Stored items:
+ + + + +
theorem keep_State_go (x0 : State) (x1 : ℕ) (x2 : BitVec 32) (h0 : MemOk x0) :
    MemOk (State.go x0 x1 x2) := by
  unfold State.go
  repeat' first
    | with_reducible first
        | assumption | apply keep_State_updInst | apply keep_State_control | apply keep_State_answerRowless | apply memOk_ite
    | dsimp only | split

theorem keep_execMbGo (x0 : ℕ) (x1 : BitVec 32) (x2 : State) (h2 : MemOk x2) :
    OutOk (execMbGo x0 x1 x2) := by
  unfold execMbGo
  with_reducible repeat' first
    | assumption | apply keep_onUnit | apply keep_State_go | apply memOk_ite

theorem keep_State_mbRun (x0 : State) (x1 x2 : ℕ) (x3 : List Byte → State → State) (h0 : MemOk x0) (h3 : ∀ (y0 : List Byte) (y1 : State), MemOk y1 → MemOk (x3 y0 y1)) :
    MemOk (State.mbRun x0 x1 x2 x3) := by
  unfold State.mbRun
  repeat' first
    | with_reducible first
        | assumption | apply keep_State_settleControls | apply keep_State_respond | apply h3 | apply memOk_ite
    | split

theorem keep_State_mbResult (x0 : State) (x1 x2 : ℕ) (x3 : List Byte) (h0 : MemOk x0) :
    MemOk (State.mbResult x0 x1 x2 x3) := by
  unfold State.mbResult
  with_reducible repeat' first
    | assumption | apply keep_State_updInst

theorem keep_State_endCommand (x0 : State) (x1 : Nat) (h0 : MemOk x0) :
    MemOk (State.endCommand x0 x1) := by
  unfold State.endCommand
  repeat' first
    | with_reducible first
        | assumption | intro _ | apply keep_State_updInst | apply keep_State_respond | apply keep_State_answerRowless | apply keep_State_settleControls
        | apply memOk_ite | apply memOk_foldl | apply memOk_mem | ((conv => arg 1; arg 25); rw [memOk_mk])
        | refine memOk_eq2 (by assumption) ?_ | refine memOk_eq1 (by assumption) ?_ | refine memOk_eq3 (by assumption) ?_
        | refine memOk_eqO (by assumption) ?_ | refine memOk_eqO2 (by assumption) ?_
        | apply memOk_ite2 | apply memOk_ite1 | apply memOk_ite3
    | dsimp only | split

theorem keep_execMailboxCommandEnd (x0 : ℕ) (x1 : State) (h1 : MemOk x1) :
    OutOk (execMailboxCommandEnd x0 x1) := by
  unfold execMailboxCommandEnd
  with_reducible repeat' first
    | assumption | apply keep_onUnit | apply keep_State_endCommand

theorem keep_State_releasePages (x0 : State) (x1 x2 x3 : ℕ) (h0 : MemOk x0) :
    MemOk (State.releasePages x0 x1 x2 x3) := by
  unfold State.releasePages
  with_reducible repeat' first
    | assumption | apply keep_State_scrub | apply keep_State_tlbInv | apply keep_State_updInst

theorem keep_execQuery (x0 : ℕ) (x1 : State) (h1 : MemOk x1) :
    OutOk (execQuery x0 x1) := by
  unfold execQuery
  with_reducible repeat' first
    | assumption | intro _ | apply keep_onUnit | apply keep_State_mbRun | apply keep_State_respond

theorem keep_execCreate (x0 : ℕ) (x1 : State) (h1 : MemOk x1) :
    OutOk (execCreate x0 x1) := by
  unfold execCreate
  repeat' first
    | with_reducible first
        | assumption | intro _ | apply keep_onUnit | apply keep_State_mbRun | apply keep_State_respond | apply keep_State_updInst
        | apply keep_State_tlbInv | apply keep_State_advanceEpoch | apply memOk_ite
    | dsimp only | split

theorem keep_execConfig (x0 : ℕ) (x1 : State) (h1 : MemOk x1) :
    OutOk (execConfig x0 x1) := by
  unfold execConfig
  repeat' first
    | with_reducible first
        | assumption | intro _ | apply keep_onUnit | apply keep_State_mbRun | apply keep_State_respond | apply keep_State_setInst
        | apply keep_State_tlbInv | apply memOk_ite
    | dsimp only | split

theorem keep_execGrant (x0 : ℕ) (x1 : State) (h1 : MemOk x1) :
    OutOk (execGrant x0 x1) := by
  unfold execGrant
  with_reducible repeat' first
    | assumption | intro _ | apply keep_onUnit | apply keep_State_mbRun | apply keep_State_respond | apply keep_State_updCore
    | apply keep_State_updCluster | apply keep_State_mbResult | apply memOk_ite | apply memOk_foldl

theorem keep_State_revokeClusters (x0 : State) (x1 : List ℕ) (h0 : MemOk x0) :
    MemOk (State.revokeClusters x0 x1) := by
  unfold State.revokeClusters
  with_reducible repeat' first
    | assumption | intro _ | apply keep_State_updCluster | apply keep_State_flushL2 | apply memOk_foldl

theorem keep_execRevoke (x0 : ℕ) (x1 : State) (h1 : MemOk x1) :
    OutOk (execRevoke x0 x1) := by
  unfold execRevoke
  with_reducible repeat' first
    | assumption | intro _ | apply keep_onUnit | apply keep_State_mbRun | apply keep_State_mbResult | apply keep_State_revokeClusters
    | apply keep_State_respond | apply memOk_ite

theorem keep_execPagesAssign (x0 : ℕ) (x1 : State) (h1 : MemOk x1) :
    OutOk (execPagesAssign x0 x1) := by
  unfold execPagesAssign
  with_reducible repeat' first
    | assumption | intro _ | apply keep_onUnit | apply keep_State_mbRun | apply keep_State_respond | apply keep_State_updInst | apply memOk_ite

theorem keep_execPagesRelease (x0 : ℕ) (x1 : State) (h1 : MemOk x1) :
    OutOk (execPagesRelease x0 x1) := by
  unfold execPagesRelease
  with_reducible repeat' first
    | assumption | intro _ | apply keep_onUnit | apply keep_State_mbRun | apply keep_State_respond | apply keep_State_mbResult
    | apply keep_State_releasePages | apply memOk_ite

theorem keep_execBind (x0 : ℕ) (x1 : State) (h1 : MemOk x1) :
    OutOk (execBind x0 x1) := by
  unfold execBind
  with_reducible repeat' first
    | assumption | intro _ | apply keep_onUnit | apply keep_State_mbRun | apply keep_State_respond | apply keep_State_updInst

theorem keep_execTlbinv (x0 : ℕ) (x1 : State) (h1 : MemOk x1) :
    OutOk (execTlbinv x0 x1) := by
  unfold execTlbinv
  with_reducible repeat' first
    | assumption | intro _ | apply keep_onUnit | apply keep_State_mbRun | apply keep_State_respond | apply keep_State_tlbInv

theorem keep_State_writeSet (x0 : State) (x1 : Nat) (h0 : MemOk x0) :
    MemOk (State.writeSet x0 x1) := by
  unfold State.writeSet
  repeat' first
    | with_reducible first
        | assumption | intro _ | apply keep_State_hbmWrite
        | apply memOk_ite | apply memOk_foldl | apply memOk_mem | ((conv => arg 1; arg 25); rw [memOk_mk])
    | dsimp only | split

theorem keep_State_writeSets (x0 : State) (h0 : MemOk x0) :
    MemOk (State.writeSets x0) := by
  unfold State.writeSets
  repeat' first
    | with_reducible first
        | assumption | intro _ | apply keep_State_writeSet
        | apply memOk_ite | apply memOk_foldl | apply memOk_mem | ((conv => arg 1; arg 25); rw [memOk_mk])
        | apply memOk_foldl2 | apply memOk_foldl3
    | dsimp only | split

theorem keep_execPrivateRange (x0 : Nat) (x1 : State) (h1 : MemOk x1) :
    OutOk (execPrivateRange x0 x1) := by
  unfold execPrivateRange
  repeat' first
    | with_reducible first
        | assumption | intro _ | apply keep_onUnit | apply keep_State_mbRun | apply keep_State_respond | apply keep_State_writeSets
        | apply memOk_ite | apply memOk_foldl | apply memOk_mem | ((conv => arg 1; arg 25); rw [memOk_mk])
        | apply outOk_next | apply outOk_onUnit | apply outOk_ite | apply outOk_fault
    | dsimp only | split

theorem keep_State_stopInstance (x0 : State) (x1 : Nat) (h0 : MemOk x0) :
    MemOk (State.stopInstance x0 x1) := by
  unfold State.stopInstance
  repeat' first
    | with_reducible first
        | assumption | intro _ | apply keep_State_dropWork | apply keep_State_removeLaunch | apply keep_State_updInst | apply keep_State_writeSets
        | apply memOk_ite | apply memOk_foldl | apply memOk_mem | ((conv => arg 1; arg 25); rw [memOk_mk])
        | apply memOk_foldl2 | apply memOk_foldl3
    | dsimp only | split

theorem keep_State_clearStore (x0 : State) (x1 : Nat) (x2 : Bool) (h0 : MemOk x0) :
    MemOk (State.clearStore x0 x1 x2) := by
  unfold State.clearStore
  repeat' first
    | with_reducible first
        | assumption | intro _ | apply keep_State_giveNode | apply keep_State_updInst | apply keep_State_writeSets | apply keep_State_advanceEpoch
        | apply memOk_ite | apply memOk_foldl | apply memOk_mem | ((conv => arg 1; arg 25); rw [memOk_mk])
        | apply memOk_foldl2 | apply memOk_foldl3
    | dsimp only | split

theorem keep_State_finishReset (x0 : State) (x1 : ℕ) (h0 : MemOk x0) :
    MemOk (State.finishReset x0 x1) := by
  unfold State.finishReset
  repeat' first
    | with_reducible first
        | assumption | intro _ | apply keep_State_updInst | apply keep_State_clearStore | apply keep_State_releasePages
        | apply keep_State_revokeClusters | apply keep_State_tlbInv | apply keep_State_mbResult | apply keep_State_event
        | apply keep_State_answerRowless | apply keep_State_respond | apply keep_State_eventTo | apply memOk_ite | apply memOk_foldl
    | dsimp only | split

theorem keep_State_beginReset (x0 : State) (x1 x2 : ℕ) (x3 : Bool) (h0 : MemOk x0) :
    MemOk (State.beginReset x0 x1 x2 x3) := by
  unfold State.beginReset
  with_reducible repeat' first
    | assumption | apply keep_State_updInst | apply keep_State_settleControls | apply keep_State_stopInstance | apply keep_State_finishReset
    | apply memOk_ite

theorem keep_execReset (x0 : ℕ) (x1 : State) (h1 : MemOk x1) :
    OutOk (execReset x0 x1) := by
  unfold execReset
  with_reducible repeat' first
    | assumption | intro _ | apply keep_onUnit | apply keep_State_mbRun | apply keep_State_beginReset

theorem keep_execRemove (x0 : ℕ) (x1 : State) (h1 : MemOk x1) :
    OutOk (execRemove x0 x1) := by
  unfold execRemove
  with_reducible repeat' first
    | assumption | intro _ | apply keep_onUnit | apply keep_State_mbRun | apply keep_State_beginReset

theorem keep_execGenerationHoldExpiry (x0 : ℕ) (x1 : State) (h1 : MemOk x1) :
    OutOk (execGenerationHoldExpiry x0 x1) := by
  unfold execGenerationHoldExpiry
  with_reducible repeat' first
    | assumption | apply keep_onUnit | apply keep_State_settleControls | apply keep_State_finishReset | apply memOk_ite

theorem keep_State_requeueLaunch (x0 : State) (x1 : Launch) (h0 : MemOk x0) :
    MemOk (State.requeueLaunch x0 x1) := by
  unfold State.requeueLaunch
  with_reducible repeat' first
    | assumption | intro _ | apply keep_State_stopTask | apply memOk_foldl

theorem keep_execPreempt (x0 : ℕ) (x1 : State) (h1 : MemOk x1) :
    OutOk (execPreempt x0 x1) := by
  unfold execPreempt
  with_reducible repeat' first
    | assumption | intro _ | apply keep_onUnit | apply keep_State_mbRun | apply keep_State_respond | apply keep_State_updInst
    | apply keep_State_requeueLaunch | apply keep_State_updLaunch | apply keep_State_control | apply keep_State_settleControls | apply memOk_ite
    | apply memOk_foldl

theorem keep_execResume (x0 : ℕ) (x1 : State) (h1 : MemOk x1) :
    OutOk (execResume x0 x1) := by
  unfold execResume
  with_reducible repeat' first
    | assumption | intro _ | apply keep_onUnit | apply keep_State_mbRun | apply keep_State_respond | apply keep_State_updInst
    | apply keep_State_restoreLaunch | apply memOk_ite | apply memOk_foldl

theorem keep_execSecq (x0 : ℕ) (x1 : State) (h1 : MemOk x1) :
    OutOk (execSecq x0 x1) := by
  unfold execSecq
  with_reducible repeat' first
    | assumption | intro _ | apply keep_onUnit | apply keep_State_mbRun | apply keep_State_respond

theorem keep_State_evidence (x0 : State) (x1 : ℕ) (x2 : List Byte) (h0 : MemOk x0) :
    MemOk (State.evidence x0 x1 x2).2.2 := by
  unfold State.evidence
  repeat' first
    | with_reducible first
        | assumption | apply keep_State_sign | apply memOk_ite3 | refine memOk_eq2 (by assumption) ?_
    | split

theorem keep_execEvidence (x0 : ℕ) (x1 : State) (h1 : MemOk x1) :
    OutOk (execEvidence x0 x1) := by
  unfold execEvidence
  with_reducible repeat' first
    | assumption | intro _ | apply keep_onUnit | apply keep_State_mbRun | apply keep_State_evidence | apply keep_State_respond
+ + + + +
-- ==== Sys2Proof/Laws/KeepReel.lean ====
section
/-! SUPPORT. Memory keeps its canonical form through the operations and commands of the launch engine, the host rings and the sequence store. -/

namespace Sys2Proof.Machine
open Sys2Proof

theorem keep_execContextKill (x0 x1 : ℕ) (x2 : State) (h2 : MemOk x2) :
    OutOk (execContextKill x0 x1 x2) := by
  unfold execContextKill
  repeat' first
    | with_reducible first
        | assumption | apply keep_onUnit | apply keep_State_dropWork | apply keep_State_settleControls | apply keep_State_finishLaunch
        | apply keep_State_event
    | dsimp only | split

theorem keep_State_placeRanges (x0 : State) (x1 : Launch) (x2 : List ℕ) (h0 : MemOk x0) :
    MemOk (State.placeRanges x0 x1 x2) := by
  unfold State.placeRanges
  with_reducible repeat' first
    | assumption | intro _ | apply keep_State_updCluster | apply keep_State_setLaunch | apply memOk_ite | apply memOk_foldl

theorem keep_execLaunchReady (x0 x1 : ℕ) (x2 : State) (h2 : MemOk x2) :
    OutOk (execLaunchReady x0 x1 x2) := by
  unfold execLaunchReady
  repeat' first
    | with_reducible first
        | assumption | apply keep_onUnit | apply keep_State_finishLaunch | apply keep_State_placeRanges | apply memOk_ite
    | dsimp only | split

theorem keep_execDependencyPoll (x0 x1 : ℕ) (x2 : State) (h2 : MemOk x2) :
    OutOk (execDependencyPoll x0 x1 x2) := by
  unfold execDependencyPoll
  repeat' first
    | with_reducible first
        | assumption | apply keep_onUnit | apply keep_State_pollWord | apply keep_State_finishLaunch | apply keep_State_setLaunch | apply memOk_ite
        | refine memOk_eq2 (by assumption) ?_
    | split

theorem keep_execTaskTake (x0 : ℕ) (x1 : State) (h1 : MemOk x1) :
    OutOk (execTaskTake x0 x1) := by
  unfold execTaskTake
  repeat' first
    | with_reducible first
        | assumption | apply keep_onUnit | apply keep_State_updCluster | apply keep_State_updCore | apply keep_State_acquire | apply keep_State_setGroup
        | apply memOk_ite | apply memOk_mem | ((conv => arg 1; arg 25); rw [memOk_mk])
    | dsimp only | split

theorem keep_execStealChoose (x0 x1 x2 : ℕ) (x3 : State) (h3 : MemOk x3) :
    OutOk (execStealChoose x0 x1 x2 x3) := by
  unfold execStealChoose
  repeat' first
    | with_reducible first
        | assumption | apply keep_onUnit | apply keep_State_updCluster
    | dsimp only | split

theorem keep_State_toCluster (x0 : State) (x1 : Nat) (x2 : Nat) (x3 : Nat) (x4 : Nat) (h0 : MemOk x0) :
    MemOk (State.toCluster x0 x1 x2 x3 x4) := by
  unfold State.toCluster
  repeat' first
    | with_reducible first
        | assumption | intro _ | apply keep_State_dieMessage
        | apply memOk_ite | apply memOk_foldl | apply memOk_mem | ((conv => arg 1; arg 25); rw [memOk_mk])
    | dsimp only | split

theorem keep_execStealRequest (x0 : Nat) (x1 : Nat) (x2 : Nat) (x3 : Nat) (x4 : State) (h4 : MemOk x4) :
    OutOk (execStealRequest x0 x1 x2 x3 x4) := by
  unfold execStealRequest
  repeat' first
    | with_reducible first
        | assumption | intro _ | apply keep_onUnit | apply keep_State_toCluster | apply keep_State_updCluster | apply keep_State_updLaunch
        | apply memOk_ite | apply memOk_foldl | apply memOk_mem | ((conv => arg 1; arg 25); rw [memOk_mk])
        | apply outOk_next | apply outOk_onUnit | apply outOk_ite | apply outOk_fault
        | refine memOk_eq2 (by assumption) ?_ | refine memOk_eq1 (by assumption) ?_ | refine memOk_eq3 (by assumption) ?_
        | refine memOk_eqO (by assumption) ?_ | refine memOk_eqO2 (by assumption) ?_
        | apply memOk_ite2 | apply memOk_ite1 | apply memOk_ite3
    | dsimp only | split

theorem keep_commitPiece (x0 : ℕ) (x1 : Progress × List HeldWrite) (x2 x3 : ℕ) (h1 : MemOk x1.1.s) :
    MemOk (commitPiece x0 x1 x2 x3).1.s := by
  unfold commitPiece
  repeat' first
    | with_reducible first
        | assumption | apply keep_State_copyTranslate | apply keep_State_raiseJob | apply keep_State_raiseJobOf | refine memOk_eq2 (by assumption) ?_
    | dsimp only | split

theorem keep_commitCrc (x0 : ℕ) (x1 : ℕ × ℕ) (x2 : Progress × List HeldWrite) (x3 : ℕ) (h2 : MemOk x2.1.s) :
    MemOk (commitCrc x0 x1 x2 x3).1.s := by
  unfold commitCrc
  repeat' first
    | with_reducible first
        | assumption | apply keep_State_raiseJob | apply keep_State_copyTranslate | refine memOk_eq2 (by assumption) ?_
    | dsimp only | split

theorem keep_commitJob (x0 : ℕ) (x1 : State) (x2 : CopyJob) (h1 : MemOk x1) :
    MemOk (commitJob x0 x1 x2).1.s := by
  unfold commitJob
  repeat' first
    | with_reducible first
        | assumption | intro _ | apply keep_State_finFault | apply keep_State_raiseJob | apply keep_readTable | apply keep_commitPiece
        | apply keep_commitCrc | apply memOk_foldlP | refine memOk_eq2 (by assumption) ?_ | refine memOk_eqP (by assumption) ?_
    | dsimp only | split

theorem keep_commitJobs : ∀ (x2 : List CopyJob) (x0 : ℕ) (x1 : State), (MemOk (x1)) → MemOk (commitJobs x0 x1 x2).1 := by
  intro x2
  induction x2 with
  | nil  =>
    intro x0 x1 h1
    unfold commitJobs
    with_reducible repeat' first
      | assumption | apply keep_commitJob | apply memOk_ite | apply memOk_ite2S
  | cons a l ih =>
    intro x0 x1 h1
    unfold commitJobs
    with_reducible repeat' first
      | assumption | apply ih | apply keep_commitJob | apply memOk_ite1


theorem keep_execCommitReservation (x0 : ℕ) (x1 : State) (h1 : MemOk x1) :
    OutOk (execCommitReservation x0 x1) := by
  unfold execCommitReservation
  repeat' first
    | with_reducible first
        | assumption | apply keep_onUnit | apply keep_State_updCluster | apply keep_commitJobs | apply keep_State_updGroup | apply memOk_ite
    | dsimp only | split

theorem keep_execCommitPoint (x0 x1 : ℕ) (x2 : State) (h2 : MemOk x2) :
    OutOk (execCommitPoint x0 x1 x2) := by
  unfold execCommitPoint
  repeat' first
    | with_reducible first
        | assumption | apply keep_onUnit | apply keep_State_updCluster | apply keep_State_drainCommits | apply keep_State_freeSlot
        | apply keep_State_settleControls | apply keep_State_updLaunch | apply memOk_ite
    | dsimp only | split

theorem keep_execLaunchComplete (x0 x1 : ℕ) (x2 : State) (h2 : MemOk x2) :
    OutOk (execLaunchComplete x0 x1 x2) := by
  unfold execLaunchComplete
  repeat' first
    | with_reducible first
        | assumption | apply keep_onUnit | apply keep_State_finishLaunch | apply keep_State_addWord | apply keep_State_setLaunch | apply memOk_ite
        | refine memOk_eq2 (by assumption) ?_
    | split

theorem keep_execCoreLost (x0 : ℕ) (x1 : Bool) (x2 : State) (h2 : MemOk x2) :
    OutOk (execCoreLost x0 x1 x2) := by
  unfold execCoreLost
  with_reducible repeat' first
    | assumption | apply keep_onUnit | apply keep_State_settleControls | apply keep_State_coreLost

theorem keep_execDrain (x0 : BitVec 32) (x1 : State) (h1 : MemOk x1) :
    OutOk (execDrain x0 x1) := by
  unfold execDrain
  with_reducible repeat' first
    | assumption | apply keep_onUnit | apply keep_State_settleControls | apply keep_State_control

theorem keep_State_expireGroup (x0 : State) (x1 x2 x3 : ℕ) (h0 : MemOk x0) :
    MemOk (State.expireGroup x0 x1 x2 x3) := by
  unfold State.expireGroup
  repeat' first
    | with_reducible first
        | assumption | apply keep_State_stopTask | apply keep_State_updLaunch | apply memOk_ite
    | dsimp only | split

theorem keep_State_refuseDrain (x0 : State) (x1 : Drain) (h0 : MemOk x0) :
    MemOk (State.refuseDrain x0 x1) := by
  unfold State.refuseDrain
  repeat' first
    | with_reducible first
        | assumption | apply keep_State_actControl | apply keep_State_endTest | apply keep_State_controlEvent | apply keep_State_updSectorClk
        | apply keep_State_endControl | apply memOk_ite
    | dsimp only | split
+ + + + +
What you need to do: If a line in the records contains the string "BitVec", copy it out.

Solution for this exercise:
theorem keep_State_go (x0 : State) (x1 : ℕ) (x2 : BitVec 32) (h0 : MemOk x0) :
theorem keep_execMbGo (x0 : ℕ) (x1 : BitVec 32) (x2 : State) (h2 : MemOk x2) :
theorem keep_execDrain (x0 : BitVec 32) (x1 : State) (h1 : MemOk x1) :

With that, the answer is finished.